* _Work request_
Within the records below is a range that opens at the line with "def Obligations.BusyBlockRefusesEveryCommand : Prop" and closes at the line with "other effect (R60);". Return that range word for word, both ends included, and only that range.

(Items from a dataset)
::::

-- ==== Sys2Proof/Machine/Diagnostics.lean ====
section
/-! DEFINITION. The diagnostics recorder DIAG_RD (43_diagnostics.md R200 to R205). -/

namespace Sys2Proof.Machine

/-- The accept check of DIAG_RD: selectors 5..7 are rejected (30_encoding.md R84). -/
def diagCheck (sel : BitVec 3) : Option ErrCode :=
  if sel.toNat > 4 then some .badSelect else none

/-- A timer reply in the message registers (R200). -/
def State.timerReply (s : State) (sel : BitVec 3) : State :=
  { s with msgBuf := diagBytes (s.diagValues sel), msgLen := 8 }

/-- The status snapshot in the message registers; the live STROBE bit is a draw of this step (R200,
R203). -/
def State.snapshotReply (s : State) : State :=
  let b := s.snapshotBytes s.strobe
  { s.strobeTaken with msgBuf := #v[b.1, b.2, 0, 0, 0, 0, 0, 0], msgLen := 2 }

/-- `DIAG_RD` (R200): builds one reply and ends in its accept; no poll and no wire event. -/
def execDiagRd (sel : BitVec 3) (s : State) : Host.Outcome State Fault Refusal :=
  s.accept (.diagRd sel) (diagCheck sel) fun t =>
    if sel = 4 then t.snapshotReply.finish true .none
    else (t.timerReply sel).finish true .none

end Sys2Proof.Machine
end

::::

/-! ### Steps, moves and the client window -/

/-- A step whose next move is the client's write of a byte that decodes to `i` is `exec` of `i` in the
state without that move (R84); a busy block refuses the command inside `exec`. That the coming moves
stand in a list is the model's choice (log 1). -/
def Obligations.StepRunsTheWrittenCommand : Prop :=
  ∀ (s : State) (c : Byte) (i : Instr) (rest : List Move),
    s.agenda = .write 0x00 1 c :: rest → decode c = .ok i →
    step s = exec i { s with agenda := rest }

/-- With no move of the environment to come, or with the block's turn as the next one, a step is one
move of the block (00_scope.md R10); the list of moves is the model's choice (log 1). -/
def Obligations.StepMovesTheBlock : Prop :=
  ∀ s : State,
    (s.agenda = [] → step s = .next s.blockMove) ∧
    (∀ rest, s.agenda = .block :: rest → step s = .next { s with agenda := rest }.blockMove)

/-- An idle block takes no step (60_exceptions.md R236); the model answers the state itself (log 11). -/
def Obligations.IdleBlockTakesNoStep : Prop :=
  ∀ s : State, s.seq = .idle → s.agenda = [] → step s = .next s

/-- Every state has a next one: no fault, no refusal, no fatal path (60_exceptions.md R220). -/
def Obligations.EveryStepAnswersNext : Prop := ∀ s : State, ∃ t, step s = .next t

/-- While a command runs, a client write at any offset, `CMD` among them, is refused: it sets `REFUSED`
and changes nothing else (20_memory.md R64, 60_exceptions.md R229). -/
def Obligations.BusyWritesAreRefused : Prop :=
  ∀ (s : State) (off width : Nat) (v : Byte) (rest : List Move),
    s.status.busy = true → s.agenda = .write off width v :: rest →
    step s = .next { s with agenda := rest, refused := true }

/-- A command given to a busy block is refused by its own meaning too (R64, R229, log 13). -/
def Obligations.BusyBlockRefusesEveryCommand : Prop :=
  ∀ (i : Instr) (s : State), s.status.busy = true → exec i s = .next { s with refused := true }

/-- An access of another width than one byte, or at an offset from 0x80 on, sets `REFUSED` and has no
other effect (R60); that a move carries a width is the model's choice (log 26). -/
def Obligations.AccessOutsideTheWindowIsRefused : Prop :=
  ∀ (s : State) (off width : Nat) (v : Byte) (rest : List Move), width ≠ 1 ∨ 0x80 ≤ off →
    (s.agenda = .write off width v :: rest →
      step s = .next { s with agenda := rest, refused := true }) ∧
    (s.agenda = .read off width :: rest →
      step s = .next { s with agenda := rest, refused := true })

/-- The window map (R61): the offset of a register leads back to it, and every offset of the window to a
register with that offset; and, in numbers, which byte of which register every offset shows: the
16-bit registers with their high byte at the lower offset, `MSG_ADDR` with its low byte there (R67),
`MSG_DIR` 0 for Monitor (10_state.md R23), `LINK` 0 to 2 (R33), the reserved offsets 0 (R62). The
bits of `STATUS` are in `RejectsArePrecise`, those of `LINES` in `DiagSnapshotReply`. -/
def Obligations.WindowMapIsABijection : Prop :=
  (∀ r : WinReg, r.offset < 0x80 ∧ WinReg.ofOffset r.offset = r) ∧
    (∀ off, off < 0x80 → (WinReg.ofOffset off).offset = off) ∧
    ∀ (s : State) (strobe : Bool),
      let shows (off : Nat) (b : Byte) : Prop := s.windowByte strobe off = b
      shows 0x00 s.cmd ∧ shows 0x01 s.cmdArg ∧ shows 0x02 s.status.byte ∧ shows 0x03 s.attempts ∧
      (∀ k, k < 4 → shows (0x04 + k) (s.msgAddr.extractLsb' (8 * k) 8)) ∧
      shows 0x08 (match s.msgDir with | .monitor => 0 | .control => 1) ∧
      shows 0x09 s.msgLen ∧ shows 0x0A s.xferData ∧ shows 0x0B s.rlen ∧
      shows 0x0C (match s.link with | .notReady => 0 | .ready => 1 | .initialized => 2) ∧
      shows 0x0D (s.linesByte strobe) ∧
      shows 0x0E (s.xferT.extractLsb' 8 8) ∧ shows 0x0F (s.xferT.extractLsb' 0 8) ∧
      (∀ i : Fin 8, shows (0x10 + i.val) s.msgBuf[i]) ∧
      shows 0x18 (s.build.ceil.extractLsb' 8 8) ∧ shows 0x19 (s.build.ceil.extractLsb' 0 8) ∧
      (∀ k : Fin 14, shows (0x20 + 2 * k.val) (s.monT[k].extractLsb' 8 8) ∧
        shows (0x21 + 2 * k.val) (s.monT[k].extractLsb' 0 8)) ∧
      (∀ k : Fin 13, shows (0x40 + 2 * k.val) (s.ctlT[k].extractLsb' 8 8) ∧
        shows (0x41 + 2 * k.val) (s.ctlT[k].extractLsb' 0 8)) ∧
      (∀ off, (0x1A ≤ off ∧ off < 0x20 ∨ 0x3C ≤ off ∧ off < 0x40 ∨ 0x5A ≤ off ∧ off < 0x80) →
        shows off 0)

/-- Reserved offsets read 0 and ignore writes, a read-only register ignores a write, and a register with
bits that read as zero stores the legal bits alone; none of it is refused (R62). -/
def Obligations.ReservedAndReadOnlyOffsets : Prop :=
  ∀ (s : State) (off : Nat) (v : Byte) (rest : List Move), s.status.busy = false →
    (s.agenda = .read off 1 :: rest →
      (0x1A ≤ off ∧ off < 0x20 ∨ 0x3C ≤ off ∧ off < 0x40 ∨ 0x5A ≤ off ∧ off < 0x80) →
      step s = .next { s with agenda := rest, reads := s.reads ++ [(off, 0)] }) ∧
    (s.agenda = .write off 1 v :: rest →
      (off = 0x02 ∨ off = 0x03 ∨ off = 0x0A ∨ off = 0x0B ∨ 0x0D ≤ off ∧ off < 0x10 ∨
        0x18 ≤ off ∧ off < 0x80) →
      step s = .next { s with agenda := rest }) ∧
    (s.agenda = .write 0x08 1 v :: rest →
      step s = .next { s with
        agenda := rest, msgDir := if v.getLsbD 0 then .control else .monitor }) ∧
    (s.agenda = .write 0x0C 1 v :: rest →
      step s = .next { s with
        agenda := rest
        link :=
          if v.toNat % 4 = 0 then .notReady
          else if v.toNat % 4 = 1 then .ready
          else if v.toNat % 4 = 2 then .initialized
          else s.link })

::::

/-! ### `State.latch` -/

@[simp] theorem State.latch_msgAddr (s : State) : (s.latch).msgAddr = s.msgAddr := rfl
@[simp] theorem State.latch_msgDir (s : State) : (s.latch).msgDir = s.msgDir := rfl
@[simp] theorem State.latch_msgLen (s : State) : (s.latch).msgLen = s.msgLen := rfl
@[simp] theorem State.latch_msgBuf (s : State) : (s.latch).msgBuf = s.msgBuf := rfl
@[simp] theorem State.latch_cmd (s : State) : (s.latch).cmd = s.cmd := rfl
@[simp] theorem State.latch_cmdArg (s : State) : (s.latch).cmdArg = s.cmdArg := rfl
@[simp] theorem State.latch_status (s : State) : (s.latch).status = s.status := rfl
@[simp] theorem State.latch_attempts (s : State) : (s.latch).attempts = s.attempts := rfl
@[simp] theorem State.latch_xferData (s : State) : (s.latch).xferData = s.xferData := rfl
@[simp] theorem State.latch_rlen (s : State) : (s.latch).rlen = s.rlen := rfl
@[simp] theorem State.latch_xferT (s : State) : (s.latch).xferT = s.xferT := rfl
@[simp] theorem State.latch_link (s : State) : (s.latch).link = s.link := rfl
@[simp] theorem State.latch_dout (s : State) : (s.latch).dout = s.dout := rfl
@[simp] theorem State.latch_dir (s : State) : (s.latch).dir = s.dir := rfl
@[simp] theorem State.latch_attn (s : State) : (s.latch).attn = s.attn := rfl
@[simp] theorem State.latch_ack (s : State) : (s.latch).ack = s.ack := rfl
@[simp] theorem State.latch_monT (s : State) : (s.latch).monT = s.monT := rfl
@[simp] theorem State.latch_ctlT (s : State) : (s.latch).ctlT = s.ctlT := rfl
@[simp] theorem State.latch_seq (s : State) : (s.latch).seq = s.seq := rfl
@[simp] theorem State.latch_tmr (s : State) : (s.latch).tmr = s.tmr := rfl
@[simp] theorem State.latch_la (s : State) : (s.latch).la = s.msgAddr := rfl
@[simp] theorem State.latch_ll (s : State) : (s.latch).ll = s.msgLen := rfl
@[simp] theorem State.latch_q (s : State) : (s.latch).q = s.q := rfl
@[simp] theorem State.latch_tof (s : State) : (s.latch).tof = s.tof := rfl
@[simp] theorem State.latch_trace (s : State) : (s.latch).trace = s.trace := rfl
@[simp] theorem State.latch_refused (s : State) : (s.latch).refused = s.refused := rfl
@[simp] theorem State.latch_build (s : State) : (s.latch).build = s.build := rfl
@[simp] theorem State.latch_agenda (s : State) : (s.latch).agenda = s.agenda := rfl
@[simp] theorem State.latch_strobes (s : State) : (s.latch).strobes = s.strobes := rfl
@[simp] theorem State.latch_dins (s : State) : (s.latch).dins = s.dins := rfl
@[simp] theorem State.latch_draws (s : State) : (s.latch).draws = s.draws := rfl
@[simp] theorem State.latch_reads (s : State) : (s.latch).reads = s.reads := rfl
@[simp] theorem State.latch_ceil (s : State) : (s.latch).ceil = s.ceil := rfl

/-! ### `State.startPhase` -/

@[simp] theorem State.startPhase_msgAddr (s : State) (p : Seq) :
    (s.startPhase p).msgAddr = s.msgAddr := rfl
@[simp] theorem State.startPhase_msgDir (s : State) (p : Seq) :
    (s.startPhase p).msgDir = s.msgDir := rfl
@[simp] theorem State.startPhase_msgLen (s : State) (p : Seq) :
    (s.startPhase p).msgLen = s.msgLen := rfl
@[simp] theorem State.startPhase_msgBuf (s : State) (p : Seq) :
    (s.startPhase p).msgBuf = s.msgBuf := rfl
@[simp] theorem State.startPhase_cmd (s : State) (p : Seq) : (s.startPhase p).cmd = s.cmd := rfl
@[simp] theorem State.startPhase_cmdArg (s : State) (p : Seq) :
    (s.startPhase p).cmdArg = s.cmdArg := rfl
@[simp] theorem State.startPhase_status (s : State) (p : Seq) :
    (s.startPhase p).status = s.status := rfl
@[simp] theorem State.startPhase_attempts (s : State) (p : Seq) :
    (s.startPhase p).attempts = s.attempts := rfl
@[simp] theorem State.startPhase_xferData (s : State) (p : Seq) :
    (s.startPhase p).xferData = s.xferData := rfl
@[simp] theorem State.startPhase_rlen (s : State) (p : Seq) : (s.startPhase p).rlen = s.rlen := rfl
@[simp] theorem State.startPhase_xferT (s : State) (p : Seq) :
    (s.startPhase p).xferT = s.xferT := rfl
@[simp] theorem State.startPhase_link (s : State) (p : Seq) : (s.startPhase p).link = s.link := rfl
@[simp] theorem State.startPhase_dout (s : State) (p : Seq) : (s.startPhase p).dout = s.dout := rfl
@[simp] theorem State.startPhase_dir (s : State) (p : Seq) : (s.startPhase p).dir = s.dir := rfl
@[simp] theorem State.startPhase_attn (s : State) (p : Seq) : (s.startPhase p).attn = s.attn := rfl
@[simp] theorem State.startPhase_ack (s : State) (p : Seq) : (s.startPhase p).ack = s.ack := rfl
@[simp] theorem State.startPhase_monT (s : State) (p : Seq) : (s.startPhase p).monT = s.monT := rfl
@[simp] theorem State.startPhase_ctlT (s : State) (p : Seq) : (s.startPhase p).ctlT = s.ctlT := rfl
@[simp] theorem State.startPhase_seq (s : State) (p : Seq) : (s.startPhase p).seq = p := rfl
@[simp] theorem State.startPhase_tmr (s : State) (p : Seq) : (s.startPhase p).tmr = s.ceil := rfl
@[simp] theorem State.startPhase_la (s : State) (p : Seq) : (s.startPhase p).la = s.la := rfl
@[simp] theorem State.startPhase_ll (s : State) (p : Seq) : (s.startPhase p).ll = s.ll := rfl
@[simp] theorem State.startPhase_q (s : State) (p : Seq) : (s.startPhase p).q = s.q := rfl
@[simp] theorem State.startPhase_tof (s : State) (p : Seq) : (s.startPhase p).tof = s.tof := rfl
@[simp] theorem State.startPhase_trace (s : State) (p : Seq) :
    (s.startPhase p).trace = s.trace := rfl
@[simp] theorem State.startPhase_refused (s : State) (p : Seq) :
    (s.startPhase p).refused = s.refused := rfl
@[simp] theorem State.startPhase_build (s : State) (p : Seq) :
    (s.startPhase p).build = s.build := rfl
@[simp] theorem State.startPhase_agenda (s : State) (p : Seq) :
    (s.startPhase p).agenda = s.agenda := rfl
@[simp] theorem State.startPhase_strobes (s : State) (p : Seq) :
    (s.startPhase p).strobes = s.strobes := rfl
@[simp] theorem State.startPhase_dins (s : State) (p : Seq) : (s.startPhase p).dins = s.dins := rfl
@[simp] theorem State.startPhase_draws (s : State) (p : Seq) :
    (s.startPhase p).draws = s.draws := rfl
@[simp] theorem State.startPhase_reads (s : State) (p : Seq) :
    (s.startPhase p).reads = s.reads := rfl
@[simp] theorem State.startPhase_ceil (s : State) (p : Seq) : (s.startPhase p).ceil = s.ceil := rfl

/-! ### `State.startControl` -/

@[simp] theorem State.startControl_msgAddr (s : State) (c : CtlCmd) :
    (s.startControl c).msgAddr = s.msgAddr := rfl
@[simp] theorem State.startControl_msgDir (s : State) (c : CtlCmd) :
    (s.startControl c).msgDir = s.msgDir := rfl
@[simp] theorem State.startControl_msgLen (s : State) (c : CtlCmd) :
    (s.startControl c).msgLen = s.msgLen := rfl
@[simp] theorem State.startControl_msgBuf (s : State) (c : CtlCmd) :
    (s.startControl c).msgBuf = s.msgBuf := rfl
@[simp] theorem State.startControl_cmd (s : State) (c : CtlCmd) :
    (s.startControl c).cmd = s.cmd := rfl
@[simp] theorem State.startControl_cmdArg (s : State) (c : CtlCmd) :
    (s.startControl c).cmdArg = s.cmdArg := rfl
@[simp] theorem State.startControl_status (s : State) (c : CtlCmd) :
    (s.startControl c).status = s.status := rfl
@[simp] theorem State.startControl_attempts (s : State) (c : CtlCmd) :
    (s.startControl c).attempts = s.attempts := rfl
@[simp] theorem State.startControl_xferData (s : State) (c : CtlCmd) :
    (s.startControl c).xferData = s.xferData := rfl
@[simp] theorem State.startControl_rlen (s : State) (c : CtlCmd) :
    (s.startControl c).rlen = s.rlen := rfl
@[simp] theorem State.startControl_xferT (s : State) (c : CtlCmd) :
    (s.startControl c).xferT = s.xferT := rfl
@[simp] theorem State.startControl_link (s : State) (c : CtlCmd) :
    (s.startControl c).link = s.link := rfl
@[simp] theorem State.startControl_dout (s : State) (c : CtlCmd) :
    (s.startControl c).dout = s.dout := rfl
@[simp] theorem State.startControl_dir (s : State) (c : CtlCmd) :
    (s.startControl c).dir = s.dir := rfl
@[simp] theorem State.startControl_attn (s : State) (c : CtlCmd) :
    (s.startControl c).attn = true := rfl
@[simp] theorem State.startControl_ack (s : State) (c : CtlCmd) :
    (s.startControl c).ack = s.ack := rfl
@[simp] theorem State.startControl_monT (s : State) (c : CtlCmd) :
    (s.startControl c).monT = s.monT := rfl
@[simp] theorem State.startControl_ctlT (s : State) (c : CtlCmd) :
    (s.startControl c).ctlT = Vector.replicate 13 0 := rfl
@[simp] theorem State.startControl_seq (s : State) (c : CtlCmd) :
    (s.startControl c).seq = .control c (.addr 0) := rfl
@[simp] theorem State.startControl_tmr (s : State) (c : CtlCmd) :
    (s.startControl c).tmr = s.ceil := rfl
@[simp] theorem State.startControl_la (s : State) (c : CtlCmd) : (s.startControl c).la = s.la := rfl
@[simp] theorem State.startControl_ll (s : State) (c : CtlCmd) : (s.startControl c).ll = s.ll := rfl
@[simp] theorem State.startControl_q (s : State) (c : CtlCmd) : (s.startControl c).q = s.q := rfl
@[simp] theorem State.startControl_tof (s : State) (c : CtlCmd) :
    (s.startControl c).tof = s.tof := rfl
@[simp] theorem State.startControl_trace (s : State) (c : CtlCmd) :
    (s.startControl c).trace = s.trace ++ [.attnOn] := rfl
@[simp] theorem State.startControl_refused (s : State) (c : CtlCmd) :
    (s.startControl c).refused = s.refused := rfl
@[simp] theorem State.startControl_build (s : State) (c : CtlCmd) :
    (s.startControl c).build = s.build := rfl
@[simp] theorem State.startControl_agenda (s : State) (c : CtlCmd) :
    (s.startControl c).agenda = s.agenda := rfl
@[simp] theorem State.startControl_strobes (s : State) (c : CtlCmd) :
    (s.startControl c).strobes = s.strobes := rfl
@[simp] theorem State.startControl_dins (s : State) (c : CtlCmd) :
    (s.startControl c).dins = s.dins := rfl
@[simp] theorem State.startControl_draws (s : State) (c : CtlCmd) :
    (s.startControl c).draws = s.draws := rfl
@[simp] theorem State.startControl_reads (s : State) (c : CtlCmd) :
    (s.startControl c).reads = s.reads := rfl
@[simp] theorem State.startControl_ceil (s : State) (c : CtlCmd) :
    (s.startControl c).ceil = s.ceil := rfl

::::

* _Solution for this problem_
def Obligations.BusyBlockRefusesEveryCommand : Prop :=
  ∀ (i : Instr) (s : State), s.status.busy = true → exec i s = .next { s with refused := true }

/-- An access of another width than one byte, or at an offset from 0x80 on, sets `REFUSED` and has no
other effect (R60); that a move carries a width is the model's choice (log 26). -/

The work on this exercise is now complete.